Sepsis is a complex systemic disease in which systemic toxicity-arising from inflammation-immune dysregulation, oxidative stress, programmed cell death (apoptosis, pyroptosis, ferroptosis), and metabolic reprogramming-drives multi-organ injury. The aim of this review was to synthesize how signaling pathways evolve within and between key organs (lungs, liver, kidneys, heart) and to evaluate whether multi-omics integration and network modeling can identify critical toxic nodes and predict disease progression. We conducted a narrative review of English-language mechanistic studies published between 2015 and 2025 in PubMed, Web of Science, and Scopus, supplemented by bibliography screening, while excluding case reports, conference abstracts, and non-mechanistic work. The evidence depicts a high-dimensional systemic network that remodels over time, with early pro-inflammatory modules transitioning toward immunosuppression and organ-specific injury patterns, while inter-organ propagation is mediated by damage-associated molecular patterns (DAMPs), exosomes, and metabolites. Oxidative stress and mitochondrial dysfunction, via reactive oxygen species (ROS), couple to pyroptosis and ferroptosis to reinforce toxicity loops, and computational approaches such as dynamic Bayesian networks (DBN) and graph neural networks (GNN) delineate regulatory hubs and support forecasting. Therapeutic progress has concentrated on nuclear factor kappa-light-chain-enhancer of activated B cells (NF-κB), the NOD-, leucine-rich repeat and pyrin domain-containing protein 3 (NLRP3) inflammasome, and glutathione peroxidase 4 (GPX4), alongside artificial intelligence (AI)-assisted personalized toxicity maps and dynamic early-warning systems, though challenges remain in specificity, safety, and resistance.
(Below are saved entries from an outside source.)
/-- Is a UNIT_RESET of the page accepted (R67 and the chapters)? -/
def State.resetAccepted (s : State) (page : Nat) : Bool :=
  match pageKind page with
  | .dev | .evt | .time | .mem | .supply | .table => false
  | .axis n | .brg n => decide ((s.axis n).mode = .parked)
  | .ledg => s.ledgResetOk
  | .tally => !s.tallyHeld
  | .nvs => !s.nvsBusy && s.nvs.snap.isNone
  | .chand => !s.flashing
  | .axisGroup _ | .brgGroup _ | .reserved => false
  | _ => true

/-- The report of a refused UNIT_RESET, where its chapter names one. -/
def State.resetRefused (s : State) (page : Nat) : State :=
  match pageKind page with
  | .axis n => s.axisRefuse n 14
  | .tally => s.event tallyPage 8
  | _ => s

/-- What an accepted UNIT_RESET does to the unit. -/
def State.unitClear (s : State) (page : Nat) : State :=
  match pageKind page with
  | .axis n => s.axisReset n
  | .brg n => s.brgReset n
  | .gate => s.gateReset
  | .ledg => s.ledgReset
  | .tally => s.tallyReset
  | .emu => s.emuReset
  | .nvs => s.nvsReset
  | .dma => s.dmaReset
  | .tmr => s.tmrReset
  | .wmon => s.wmonReset
  | .cnv i => s.cnvReset i
  | .assay => s.assayReset
  | .fabric => s.fabricReset
  | .chand => s.chandReset
  | .lchain => s.lchainReset
  | .twin => s.twinReset.autoImage
  | .dev | .evt | .time | .mem | .supply | .table | .axisGroup _ | .brgGroup _ | .reserved => s

/-- UNIT_RESET: the page's unlock is cancelled, and the page is not ready until the reset completes (R67, R70). -/
def State.unitResetNow (s : State) (page : Nat) : State :=
  if s.resetAccepted page then ((s.unitClear page).setUnlock page false).setUnitReset page true else s.resetRefused page

/-- ENABLE of a page whose unit reacts to it. -/
def State.enableWrite (s : State) (page : Nat) (v : Word) : State :=
  let en := v.getLsbD 0
  match pageKind page with
  | .time => s.timeCtrl v
  | .axis n => s.axisEnable n en
  | .tally => s.tallyEnable en
  | .emu => s.emuEnable en
  | .lchain => s.chainEnable en
  | .fabric => s.fabricEnable en
  | .twin => s.twinEnable en
  | .wmon => s.wmonEnable en
  | .cnv i => s.cnvEnable i en
  | k => if alwaysEnabled k then s else s.setFld page 0x01 0 1 (if en then 1 else 0)

/-- CTRL: a word with UNIT_RESET acts as the reset alone. The bit is reserved on DEV. -/
def State.ctrlWrite (s : State) (page : Nat) (v : Word) : State :=
  if v.getLsbD 1 && page != devPage then s.unitResetNow page else s.enableWrite page v

/-! ### Unit registers (R18, R79) -/

/-- NVS.CMD, unlocked (R150). -/
def State.nvsCmd (s : State) (op : Nat) : State :=
  match op with
  | 1 => s.nvsAccept 1 State.nvsWriteNow
  | 2 => s.nvsAccept 2 State.nvsInvalidateNow
  | 3 => s.nvsAccept 3 (fun s => s.imageLoad false)
  | 4 => s.nvsAccept 4 State.nvsQueryNow
  | k => s.nvsAccept k id

def State.nvsWrite (s : State) (off : Nat) (v : Word) (unl : Bool) : State :=
  if off = 0x0C then (if unl then s.nvsCmd (fld v 0 3) else s) else (s.plainWrite nvsPage off v unl).1

/-- A wide value that takes effect on its high word (R79). -/
def State.wideWrite (s : State) (page offHi : Nat) (v : Wide) : State :=
  match pageKind page with
  | .axis n => s.axisWideWrite n offHi v
  | .ledg => s.ledgWideWrite offHi v
  | .tally => s.tallyWideWrite offHi v
  | .emu => s.emuWideWrite offHi v
  | .tmr => s.tmrWideWrite offHi v
  | .gate => s.gateWideWrite offHi v
  | _ => s.setWide page offHi v

/-- A word for a unit offset that is no half of such a value. -/
def State.wordWrite (s : State) (page off : Nat) (v : Word) (unl : Bool) : State :=
  match pageKind page with
  | .dev => s.devWrite off v unl
  | .evt => (s.plainWrite evtPage off v unl).1
  | .time => s.timeWrite off v unl
  | .mem => s.memWrite off v unl
  | .nvs => s.nvsWrite off v unl
  | .dma => s.dmaWrite off v unl
  | .tmr => s.tmrWrite off v unl
  | .wmon => s.wmonWrite off v unl
  | .cnv i => s.cnvWrite i off v unl
  | .assay => s.assayWrite off v unl
  | .tally => s.tallyWrite off v unl
  | .emu => s.emuWrite off v unl
  | .ledg => s.ledgWrite off v unl
  | .fabric => s.fabricWrite off v unl
  | .axis n => s.axisWrite n off v unl
  | .brg n => s.brgWrite n off v unl
  | .gate => s.gateWrite off v unl
  | .supply => s.supplyWrite off v unl
  | .chand => s.chandWrite off v unl
  | .lchain => s.lchainWrite off v unl
  | .twin => s.twinWrite off v unl
  | .table => s.tableWrite off v unl
  | .axisGroup _ | .brgGroup _ | .reserved => s

/-- Registers from 0x08 on. A low word waits for its high word; the high word takes the low word that waits, or else the
one in force. -/
def State.unitWrite (s : State) (page off : Nat) (v : Word) (unl : Bool) : State :=
  let k := pageKind page
  if isHeldLow k off then s.holdLow page off v
  else if isHeldLow k (off + 1) then
    let lo := (s.heldLow page (off + 1)).getD (s.peek false page (off + 1))
    (s.dropLow page (off + 1)).wideWrite page off (v.wide lo)
  else s.wordWrite page off v unl

/-- The common registers 0x01 to 0x06 and the unit's own (R84). What a write clears in EVENT, the hardware's events of the same
FBUS cycle set again after it (R19, log entry 103). -/
def State.offsetWrite (s : State) (page off : Nat) (v : Word) (unl : Bool) : State :=
  let k := pageKind page
  match off with
  | 0x00 | 0x02 => s
  | 0x01 => s.ctrlWrite page v
  | 0x03 => s.setReg page 0x03 (s.reg page 0x03 &&& ~~~v)
  | 0x04 => s.setReg page 0x04 (v &&& eventMask k)
  | 0x05 => s.setReg page 0x05 (v &&& routeMask (eventMask k) false)
  | 0x06 => s.setReg page 0x06 (v &&& routeMask (eventMask k) true)
  | _ => s.unitWrite page off v unl

/-- A word written to a page of a present unit that is ready. While TABLE is BUSY its writes are refused with no other effect
(R237), so that an unlock stands (DESIGN CHOICE, log entry 38). KEY unlocks or cancels; any other write consumes the unlock (R69,
R70). -/
def State.writeReg (s : State) (page off : Nat) (v : Word) : State :=
  if page = tablePage ∧ s.table.busy then s.tblRefuse
  else if off = 0x07 then s.setUnlock page (v == 0x7A5C#16)
  else
    let unl := s.unlocked page
    (s.setUnlock page false).offsetWrite page off v unl

/-! ### Targets (R54, R65, R67, R72 to R76) -/

inductive Target where
  | notReady | absent
  | group (members : List Nat)
  | unit
  deriving DecidableEq, Repr

/-- The members of a group: present, and with the group's bit in AXISn.GROUP (R72). -/
def State.members (s : State) (mask : Nat) (page : Ax → Nat) : List Nat :=
  (s.present.filter (fun n => mask == 8 || (s.regFld (axPage n) 0x08 0 3 &&& mask) != 0)).map page

/-- Is a page served in the present state (R54)? -/
def State.served (s : State) (page : Nat) : Bool :=
  !s.pwr.testHold && (decide (s.pwr.pstate ≠ .standby) || page == devPage)

/-- A unit in UNIT_RESET, or MEM while the SRAM is being cleared (R67, R135). -/
def State.unitBusy (s : State) (page : Nat) : Bool := s.inUnitReset page || (page == memPage && s.mem.init)

def State.target (s : State) (page : Nat) : Target :=
  if s.served page = false then .notReady
  else match pageKind page with
    | .axisGroup m => .group (s.members m axPage)
    | .brgGroup m => .group (s.members m brPage)
    | _ => if s.pagePresent page = false then .absent else if s.unitBusy page then .notReady else .unit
In conclusion, sepsis can be conceived as a temporally staged systemic toxicity network, and when combined with multi-omics, DBN/GNN modeling, and AI-enabled decision support, this framework offers a path toward individualized, mechanism-based care, while requiring rigorous validation to ensure clinical durability.

脓毒症毒性网络重建-动态信号和多器官损伤:综述。
脓毒症是一种复杂的全身性疾病,由炎症免疫失调、氧化应激、程序性细胞死亡(凋亡、焦亡、铁亡)和代谢重编程引起的全身性毒性驱动多器官损伤。本综述的目的是综合关键器官(肺、肝、肾、心)内部和之间的信号通路如何进化,并评估多组学整合和网络建模是否可以识别关键毒性节点并预测疾病进展。我们对2015年至2025年间发表在PubMed、Web of Science和Scopus上的英语机械性研究进行了叙述性回顾,并辅以参考文献筛选,同时排除了病例报告、会议摘要和非机械性工作。证据描述了一个高维系统网络,随着时间的推移,早期的促炎模块向免疫抑制和器官特异性损伤模式过渡,而器官间传播是由损伤相关分子模式(DAMPs)、外泌体和代谢物介导的。氧化应激和线粒体功能障碍通过活性氧(ROS)与焦亡和铁亡相结合,从而加强毒性循环,而动态贝叶斯网络(DBN)和图神经网络(GNN)等计算方法描绘了调控中心并支持预测。治疗进展主要集中在活化B细胞的核因子kappa-轻链增强子(NF-κB)、NOD-、富含亮氨酸的重复和含pyrin结构域的蛋白3 (NLRP3)炎症小体、谷胱甘肽过氧化物酶4 (GPX4),以及人工智能(AI)辅助的个性化毒性图和动态预警系统,尽管在特异性、安全性和耐药性方面仍存在挑战。总之,脓毒症可以被认为是一个暂时分阶段的系统性毒性网络,当与多组学、DBN/GNN建模和人工智能支持的决策支持相结合时,该框架为个性化、基于机制的护理提供了一条途径,同时需要严格的验证以确保临床持久性。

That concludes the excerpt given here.